Dear Arnon, remember: war in my dear Ukraine is Europe’s defining moment

Responding to Dutch writer Arnon Grunberg's letter about democracy in Europe and how fragile it is, Ukrainian author Oksana Zabuzhko expresses nostalgia for the era of political naivety and belief in the end of history. She argues that the continent is still divided, and that the current war in Ukraine reveals the flaws in European memory and cultural memorialisation.

Published on 1 June 2023 at 16:50

Dear Arnon,

Thank you for your sincere letter. Perhaps it is because back in the very same year of 1995 you and I travelled the same airway in opposite directions (we could have even been travelling at the same time, and might have even crossed paths, not knowing it, somewhere over coffee in Schiphol): you were going from Europe to New York, while I returned from New York (after spending almost two years in the US) to Europe with the firm conviction, tempered and tested over the previous two years, that despite all my love of travel and thirst for undiscovered lands, I would not be able and did not want to live anywhere else – that your letter stirred up in me a nostalgia for the world that no longer exists.

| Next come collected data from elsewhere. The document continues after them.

-- ==== Sys2Proof/Laws/Pipeline.lean ====
section
/-! SUPPORT. ENCODE's concatenation and DECODE's scan. -/

namespace Sys2Proof.Machine

/-! Concatenations of codes -/

theorem codesOf_append (code : SymMap BitString) (xs ys : List Byte) :
    codesOf code (xs ++ ys) = codesOf code xs ++ codesOf code ys := by
  simp [codesOf]

theorem codesOf_cons (code : SymMap BitString) (x : Byte) (xs : List Byte) :
    codesOf code (x :: xs) = codeAt code x ++ codesOf code xs := by
  simp [codesOf]

@[simp] theorem codesOf_nil (code : SymMap BitString) : codesOf code [] = [] := rfl

theorem encodeBytes_eq_codesOf (code : SymMap BitString) (xs : List Byte) : encodeBytes code xs = codesOf code xs := by
  simp [encodeBytes, codesOf, List.flatMap]

theorem codesOf_length (code : SymMap BitString) (xs : List Byte) :
    (codesOf code xs).length = encodedLength code xs := by
  induction xs with
  | nil => rfl
  | cons x xs ih =>
    rw [codesOf_cons, List.length_append, ih]
    simp [encodedLength, clenAt]

/-- When every symbol has a code, the bit-string is at least as long as the sequence. -/
theorem length_le_codesOf {code : SymMap BitString} {xs : List Byte} (h : ∀ x ∈ xs, codeAt code x ≠ []) :
    xs.length ≤ (codesOf code xs).length := by
  induction xs with
  | nil => simp
  | cons x xs ih =>
    have h1 := ih fun y hy => h y (by simp [hy])
    have h2 := List.length_pos_iff.2 (h x (by simp))
    rw [codesOf_cons, List.length_append, List.length_cons]
    omega

/-! Lookup in a prefix-free table -/

theorem lookup_codeAt {code : SymMap BitString} (hw : SymMap.wf [] code = true) (hp : PrefixFree code) {s : Byte}
    (hs : codeAt code s ≠ []) : lookup code (codeAt code s) = some s := by
  obtain ⟨t, ht⟩ := lookup_isSome hs
  have h1 := codeAt_of_lookup hw ht
  by_cases hst : s = t
  · rw [ht, hst]
  · exfalso
    refine hp s t hst hs (by rw [h1.1]; exact hs) ?_
    rw [h1.1]

/-- A proper prefix of a code is no code. -/
theorem lookup_proper {code : SymMap BitString} (hw : SymMap.wf [] code = true) (hp : PrefixFree code) {s : Byte}
    {p q : BitString} (hs : codeAt code s = p ++ q) (hq : q ≠ []) : lookup code p = none := by
  apply lookup_none hw
  intro t ht
  by_contra hne
  have hs0 : codeAt code s ≠ [] := by rw [hs]; simp [hq]
  by_cases hst : t = s
  · subst hst
    rw [ht] at hs
    exact hq (List.self_eq_append_right.1 hs)
  · exact hp t s hst (by rw [ht]; exact hne) hs0 ⟨q, by rw [ht, hs]⟩

/-! The scan -/

section scan

variable {code : SymMap BitString} {ocap : Nat}

/-- Where the scan last began a candidate does not matter while it has none. -/
theorem decodeScan_start (bs : BitString) (k : Nat) (out : List Byte) (st st' : Nat) :
    decodeScan ocap code bs k out [] st = decodeScan ocap code bs k out [] st' := by
  cases bs <;> simp [decodeScan]

/-- The scan over the rest of a code, from a proper prefix of it. -/
theorem decodeScan_code (hw : SymMap.wf [] code = true) (hp : PrefixFree code) {s : Byte} (q : BitString)
    {p r : BitString} {k st : Nat} {out : List Byte} (hs : codeAt code s = p ++ q) (hq : q ≠ []) :
    decodeScan ocap code (q ++ r) k out p st =
      if out.length = ocap then .error (bufferOverflow 0x0A)
      else decodeScan ocap code r (k + q.length) (out ++ [s]) [] (if p.length = 0 then k else st) := by
  induction q generalizing p k st with
  | nil => exact absurd rfl hq
  | cons b q ih =>
    rw [List.cons_append, decodeScan]
    by_cases hq0 : q = []
    · subst hq0
      rw [← hs, lookup_codeAt hw hp (by rw [hs]; simp)]
      simp
    · rw [lookup_proper hw hp (q := q) (by rw [hs]; simp) hq0]
      simp only
      rw [ih (by rw [hs]; simp) hq0]
      simp only [List.length_append, List.length_cons, List.length_nil]
      split
      · rfl
      · rw [decodeScan_start _ _ _ _ (if p.length = 0 then k else st)]
        congr 1
        omega

/-- The scan over the codes of a sequence emits the sequence (47_pipeline.md R206). -/
theorem decodeScan_codesOf (hw : SymMap.wf [] code = true) (hp : PrefixFree code) (xs : List Byte)
    (hx : ∀ x ∈ xs, codeAt code x ≠ []) {r : BitString} {k st : Nat} {out : List Byte}
    (hcap : out.length + xs.length ≤ ocap) :
    decodeScan ocap code (codesOf code xs ++ r) k out [] st =
      decodeScan ocap code r (k + (codesOf code xs).length) (out ++ xs) [] st := by
  induction xs generalizing k out st with
  | nil => simp
  | cons x xs ih =>
    rw [List.length_cons] at hcap
    rw [codesOf_cons, List.append_assoc, decodeScan_code hw hp (s := x) (codeAt code x) (by simp) (hx x (by simp)),
      if_neg (by omega), ih (fun y hy => hx y (by simp [hy])) (by simp; omega), List.length_append, Nat.add_assoc,
      List.append_assoc]
    exact decodeScan_start _ _ _ _ _

/-- Bits of which no prefix is a code are left over (47_pipeline.md R208 (a)). -/
theorem decodeScan_leftover (hw : SymMap.wf [] code = true) (r : BitString) {cand : BitString}
    (hr : ∀ q, q ≠ [] → q <+: r → ∀ s, codeAt code s ≠ cand ++ q) {k st : Nat} {out : List Byte}
    (hne : cand ++ r ≠ []) :
    decodeScan ocap code r k out cand st =
      .error (corruptContainer 0x0A 11 (if cand.length = 0 then k else st)) := by
  induction r generalizing cand k st with
  | nil =>
    rw [List.append_nil] at hne
    have := List.length_pos_iff.2 hne
    rw [decodeScan, if_pos (by omega), if_neg (by omega)]
  | cons b r ih =>
    rw [decodeScan, lookup_none hw]
    · simp only
      rw [ih]
      · simp
      · intro q hq hpre s
        have := hr (b :: q) (by simp) (List.cons_prefix_cons.2 ⟨rfl, hpre⟩) s
        simpa using this
      · simp
    · intro s hs
      exact absurd hs (hr [b] (by simp) ⟨r, rfl⟩ s)

/-- When the scan succeeds, its output's codes are the bits (70_reset_and_hazards.md R277 (m)). -/
theorem decodeScan_ok (hw : SymMap.wf [] code = true) (bs : BitString) {k st : Nat} {cand : BitString}
    {out : List Byte} {res : List Byte} (h : decodeScan ocap code bs k out cand st = .ok res) :
    ∃ xs, res = out ++ xs ∧ codesOf code xs = cand ++ bs ∧ (∀ x ∈ xs, codeAt code x ≠ []) ∧
      (out.length ≤ ocap → res.length ≤ ocap) := by
  induction bs generalizing k st out cand with
  | nil =>
    rw [decodeScan] at h
    split at h
    · cases h
    · rename_i hc
      cases h
      have : cand = [] := List.length_eq_zero_iff.1 (not_not.1 hc)
      exact ⟨[], by simp, by simp [this], by simp, fun h => h⟩
  | cons b bs ih =>
    rw [decodeScan] at h
    split at h
    · rename_i s hl
      split at h
      · cases h
      · rename_i hfull
        obtain ⟨xs, h1, h2, h3, h4⟩ := ih h
        obtain ⟨hc, hne⟩ := codeAt_of_lookup hw hl
        refine ⟨s :: xs, by simp [h1], ?_, ?_, ?_⟩
        · rw [codesOf_cons, h2, hc]; simp
        · intro x hx
          rcases List.mem_cons.1 hx with rfl | hx
          · rw [hc]; exact hne
          · exact h3 x hx
        · intro hle
          apply h4
          rw [List.length_append, List.length_singleton]
          omega
    · obtain ⟨xs, h1, h2, h3, h4⟩ := ih h
      exact ⟨xs, h1, by rw [h2]; simp, h3, h4⟩

/-- The records DECODE's scan raises. -/
theorem decodeScan_error (bs : BitString) {k st : Nat} {cand : BitString} {out : List Byte} {e : ErrorRecord}
    (h : decodeScan ocap code bs k out cand st = .error e) :
    e = bufferOverflow 0x0A ∨ ∃ pos, e = corruptContainer 0x0A 11 pos := by
  induction bs generalizing k st out cand with
  | nil =>
    rw [decodeScan] at h
    split at h
    · cases h; exact .inr ⟨_, rfl⟩
    · cases h
  | cons b bs ih =>
    rw [decodeScan] at h
    split at h
    · split at h
      · cases h; exact .inl rfl
      · exact ih h
    · exact ih h

end scan

end Sys2Proof.Machine
end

For my own youth, for the euphoria, still hot in the air, of the Berlin wall coming down and the Soviet Union collapsing, for the all-conquering faith we held that the renewed Europe would finally show the world “the end of history” Francis Fukuyama had promised, that even age-old tyrannies, like Russia and China, were about to achieve liberal democracy having seen that it was good, that the wolf would lie down with the lamb, and those who wanted to kill you would agree instead to have dinner with you, won over by the great gesture of your invitation…

Never again, as long as I can remember, was the world ruled by such sweet – sweet as the cotton candy at a children’s fair with merry-go-rounds – political naivete, and now the memory of it brings up in me something akin to a wave of maternal tenderness: it was a wonderful time; pity it was so short.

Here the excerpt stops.